(Assignment) In the entries that follow, find the line containing "structure LedgerRec where"; from there, copy every line exactly through the line containing "All zero. -/".
Start of Given records
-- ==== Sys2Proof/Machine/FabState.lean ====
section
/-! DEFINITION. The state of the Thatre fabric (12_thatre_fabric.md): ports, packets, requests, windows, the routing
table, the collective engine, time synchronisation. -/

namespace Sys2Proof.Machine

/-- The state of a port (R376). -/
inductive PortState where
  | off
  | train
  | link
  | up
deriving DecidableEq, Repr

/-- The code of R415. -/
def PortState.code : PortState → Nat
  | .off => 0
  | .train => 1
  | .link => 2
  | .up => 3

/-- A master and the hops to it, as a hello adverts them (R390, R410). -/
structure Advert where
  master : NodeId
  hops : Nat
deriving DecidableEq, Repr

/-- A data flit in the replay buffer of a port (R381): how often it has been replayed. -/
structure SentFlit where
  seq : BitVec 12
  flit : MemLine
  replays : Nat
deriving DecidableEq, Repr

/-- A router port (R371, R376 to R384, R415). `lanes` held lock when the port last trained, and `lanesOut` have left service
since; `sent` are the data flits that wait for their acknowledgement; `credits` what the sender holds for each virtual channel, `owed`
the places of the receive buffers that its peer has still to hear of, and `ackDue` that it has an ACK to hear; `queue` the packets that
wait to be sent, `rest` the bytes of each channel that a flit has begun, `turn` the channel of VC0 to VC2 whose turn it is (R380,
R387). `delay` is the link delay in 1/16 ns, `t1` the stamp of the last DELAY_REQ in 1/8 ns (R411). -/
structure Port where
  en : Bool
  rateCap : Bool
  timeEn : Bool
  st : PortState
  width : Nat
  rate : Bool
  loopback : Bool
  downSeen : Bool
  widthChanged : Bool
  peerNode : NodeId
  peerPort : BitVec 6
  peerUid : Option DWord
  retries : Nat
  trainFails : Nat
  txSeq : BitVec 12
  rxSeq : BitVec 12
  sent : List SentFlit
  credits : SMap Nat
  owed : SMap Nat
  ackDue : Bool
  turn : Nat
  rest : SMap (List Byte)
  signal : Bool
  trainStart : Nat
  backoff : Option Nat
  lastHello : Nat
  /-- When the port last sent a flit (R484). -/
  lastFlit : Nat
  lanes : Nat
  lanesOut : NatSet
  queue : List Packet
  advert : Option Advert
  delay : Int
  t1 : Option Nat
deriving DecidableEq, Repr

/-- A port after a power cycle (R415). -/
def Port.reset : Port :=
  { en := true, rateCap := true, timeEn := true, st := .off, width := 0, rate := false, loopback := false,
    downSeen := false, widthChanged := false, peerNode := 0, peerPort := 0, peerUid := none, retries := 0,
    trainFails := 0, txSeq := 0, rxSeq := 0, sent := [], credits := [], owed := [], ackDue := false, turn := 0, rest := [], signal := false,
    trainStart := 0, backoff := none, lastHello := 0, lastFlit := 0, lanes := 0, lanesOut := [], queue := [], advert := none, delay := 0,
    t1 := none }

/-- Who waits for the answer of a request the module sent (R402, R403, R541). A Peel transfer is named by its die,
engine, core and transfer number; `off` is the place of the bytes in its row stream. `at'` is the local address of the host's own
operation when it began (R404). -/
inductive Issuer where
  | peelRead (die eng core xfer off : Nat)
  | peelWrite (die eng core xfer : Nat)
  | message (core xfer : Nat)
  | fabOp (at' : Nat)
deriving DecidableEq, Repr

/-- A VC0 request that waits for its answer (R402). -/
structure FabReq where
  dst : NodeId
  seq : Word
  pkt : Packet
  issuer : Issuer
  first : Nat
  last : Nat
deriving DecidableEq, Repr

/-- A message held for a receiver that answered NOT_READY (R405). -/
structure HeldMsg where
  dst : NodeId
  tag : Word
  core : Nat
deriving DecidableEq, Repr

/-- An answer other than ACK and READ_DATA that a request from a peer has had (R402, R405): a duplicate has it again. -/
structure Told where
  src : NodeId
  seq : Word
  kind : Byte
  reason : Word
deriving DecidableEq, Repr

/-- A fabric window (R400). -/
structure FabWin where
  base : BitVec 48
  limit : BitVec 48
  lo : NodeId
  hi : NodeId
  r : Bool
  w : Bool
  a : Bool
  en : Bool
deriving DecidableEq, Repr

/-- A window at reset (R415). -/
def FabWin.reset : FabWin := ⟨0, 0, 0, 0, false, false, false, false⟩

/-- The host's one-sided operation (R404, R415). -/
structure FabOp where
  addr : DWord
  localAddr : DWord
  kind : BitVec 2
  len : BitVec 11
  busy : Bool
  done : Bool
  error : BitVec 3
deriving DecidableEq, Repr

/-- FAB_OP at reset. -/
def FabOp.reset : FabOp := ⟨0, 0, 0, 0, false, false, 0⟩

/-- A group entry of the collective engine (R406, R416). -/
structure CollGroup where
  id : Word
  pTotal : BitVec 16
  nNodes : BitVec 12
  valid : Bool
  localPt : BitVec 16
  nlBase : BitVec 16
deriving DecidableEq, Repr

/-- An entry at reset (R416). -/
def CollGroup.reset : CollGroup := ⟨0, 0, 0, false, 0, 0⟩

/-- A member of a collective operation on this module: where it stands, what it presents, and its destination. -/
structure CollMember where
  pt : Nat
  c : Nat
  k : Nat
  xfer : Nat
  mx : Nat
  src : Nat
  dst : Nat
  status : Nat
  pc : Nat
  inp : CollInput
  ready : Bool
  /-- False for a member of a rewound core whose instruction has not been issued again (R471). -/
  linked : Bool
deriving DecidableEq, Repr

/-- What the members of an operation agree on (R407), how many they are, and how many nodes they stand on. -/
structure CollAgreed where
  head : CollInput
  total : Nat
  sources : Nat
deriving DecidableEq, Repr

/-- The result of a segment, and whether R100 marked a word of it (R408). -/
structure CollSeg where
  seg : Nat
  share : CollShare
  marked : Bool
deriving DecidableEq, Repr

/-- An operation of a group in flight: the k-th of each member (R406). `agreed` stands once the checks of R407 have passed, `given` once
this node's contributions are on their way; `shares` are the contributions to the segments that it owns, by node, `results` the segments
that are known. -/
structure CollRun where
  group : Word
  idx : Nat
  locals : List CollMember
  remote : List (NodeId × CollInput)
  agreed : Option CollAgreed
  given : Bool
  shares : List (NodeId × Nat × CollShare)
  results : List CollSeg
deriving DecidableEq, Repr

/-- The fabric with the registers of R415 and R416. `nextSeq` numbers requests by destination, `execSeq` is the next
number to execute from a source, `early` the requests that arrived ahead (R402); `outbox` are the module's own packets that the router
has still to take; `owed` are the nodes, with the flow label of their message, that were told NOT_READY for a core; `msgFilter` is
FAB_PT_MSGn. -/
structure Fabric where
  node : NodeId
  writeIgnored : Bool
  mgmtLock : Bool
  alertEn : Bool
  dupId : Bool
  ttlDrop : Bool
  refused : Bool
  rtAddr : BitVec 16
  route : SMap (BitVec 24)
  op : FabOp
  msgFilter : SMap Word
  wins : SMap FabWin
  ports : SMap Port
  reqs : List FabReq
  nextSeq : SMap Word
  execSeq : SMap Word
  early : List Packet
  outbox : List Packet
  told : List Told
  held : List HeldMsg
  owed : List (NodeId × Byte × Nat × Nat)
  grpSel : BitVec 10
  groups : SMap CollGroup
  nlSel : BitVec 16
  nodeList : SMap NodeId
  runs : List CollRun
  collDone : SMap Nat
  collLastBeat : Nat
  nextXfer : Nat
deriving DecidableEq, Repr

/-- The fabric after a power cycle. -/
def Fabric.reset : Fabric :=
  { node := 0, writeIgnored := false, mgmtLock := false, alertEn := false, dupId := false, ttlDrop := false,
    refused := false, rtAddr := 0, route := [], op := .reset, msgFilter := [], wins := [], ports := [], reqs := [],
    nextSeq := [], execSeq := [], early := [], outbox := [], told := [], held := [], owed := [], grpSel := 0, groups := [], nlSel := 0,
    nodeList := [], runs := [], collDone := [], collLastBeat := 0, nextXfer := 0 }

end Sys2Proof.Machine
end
End of Given records
Start of Given records
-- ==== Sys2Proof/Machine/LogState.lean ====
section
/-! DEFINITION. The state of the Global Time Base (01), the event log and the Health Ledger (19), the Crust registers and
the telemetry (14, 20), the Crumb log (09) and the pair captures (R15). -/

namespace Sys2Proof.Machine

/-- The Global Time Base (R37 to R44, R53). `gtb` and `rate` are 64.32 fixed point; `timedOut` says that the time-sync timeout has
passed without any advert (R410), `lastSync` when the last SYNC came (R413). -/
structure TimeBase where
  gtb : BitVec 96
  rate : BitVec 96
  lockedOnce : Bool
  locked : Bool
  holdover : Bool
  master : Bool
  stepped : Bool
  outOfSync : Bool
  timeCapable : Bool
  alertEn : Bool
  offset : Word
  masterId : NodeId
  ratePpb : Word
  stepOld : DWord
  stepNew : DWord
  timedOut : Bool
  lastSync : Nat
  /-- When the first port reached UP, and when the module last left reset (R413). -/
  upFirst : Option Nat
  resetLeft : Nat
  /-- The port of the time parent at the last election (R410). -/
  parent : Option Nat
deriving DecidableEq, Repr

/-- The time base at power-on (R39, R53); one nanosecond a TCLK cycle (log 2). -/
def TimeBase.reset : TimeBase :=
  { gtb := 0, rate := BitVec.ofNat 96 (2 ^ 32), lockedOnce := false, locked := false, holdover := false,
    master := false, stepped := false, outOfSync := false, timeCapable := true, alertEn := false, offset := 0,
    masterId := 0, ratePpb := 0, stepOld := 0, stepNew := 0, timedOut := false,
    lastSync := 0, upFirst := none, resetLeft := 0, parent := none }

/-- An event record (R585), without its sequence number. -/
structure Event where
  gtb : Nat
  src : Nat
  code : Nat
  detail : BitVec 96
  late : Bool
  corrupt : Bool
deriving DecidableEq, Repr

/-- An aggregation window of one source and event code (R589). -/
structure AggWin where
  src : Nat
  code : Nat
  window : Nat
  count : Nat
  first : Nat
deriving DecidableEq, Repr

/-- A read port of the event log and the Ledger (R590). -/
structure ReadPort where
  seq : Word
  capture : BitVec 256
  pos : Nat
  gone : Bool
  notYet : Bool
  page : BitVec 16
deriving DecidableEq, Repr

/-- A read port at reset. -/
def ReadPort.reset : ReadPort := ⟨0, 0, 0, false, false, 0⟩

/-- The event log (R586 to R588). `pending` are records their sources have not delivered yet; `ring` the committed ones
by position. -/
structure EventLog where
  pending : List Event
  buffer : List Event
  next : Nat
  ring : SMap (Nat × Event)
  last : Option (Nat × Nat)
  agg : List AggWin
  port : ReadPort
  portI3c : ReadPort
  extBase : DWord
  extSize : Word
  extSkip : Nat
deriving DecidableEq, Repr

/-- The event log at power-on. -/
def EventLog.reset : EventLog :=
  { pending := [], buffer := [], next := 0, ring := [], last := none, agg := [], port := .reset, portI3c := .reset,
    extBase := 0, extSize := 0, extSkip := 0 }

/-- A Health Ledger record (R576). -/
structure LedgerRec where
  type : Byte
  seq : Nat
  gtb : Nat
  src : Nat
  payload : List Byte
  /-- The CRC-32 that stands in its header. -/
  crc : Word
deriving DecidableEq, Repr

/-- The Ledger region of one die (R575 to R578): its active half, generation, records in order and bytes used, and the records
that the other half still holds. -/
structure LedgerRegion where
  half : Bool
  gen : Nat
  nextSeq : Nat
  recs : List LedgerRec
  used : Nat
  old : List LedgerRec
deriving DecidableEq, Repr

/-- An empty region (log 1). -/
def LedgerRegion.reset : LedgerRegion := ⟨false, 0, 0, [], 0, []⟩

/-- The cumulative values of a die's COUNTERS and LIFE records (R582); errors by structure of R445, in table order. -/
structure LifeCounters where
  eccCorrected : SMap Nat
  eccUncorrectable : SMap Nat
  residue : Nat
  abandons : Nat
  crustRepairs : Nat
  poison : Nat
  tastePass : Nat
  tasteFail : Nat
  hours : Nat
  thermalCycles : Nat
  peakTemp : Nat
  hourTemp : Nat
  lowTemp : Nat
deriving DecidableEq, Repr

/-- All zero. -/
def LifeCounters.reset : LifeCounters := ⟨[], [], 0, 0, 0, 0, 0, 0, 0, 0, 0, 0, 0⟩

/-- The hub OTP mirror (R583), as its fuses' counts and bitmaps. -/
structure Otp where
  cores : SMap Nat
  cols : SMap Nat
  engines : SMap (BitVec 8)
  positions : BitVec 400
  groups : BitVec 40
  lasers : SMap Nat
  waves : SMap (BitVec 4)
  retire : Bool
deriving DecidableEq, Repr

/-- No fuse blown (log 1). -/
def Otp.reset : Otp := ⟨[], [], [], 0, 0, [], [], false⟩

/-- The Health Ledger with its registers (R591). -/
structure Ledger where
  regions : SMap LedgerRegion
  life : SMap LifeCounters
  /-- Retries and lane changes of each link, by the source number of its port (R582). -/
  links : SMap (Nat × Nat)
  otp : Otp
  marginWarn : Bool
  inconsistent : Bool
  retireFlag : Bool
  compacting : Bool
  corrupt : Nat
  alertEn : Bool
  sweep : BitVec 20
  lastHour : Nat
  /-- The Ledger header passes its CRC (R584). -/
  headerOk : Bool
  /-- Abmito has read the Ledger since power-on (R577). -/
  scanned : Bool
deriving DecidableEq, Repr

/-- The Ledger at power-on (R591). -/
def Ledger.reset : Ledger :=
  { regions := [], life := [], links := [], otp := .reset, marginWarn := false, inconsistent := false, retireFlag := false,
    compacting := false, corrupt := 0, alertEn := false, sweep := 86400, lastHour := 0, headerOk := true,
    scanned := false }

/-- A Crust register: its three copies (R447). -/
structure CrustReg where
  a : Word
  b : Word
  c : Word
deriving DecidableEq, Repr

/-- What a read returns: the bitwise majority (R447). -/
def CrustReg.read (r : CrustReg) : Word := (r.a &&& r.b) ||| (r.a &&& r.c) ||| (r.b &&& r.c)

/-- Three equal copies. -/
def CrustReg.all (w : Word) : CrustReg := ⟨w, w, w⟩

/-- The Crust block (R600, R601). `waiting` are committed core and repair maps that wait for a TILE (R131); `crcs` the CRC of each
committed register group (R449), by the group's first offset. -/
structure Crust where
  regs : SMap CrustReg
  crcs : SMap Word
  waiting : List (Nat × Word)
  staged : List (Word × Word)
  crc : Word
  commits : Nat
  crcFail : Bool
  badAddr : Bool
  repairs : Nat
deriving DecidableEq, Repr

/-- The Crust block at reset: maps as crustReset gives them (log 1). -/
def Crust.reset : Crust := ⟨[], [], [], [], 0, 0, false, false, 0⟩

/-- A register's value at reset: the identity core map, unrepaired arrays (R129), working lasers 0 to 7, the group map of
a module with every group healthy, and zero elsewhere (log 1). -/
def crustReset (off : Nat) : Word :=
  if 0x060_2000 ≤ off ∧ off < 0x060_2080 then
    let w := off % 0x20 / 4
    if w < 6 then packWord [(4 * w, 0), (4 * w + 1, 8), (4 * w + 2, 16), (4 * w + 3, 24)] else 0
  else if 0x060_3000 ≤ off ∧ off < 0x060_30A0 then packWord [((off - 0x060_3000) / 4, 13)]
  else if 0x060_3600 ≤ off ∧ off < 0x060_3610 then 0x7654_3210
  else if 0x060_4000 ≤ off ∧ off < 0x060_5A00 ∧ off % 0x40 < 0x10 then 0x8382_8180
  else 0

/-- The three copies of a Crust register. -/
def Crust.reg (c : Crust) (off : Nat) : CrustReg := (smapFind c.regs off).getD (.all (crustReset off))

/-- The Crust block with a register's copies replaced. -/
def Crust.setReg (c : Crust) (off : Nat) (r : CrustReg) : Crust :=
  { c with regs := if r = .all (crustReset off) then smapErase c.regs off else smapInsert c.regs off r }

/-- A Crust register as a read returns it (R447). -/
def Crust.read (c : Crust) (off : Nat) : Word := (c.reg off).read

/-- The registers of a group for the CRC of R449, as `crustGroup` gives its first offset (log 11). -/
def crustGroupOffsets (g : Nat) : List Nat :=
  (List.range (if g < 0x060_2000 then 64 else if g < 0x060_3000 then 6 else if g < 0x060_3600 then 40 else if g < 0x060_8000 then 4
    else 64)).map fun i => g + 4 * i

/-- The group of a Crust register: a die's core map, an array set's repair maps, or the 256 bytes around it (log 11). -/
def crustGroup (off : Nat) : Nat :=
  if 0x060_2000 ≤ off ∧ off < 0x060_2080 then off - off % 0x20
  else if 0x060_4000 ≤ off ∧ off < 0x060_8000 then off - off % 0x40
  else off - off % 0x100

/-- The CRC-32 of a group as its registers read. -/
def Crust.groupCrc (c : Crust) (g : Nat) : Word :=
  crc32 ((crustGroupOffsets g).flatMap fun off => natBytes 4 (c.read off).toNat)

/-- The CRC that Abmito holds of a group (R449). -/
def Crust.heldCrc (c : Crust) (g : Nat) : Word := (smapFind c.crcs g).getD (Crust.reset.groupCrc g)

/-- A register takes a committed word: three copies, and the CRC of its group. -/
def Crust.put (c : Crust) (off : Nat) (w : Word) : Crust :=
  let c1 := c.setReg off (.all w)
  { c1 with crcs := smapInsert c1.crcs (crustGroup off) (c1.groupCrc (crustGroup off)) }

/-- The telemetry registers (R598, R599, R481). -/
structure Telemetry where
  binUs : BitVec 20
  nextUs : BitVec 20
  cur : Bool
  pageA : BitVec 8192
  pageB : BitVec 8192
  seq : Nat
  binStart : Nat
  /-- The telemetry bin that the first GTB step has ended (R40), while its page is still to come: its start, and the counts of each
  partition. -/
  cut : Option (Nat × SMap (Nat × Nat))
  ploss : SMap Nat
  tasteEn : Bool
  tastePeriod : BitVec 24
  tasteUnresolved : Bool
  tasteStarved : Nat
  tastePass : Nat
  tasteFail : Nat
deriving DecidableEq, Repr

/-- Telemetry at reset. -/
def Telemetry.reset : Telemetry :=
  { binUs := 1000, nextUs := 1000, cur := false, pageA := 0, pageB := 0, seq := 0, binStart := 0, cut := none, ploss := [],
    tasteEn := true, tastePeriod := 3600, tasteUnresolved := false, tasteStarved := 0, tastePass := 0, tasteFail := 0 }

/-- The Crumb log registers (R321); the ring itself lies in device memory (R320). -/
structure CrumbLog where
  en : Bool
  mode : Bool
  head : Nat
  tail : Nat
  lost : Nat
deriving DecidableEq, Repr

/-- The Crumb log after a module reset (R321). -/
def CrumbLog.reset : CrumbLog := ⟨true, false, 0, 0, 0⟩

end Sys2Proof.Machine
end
End of Given records
(Output for this exercise)
structure LedgerRec where
  type : Byte
  seq : Nat
  gtb : Nat
  src : Nat
  payload : List Byte
  /-- The CRC-32 that stands in its header. -/
  crc : Word
deriving DecidableEq, Repr

/-- The Ledger region of one die (R575 to R578): its active half, generation, records in order and bytes used, and the records
that the other half still holds. -/
structure LedgerRegion where
  half : Bool
  gen : Nat
  nextSeq : Nat
  recs : List LedgerRec
  used : Nat
  old : List LedgerRec
deriving DecidableEq, Repr

/-- An empty region (log 1). -/
def LedgerRegion.reset : LedgerRegion := ⟨false, 0, 0, [], 0, []⟩

/-- The cumulative values of a die's COUNTERS and LIFE records (R582); errors by structure of R445, in table order. -/
structure LifeCounters where
  eccCorrected : SMap Nat
  eccUncorrectable : SMap Nat
  residue : Nat
  abandons : Nat
  crustRepairs : Nat
  poison : Nat
  tastePass : Nat
  tasteFail : Nat
  hours : Nat
  thermalCycles : Nat
  peakTemp : Nat
  hourTemp : Nat
  lowTemp : Nat
deriving DecidableEq, Repr

/-- All zero. -/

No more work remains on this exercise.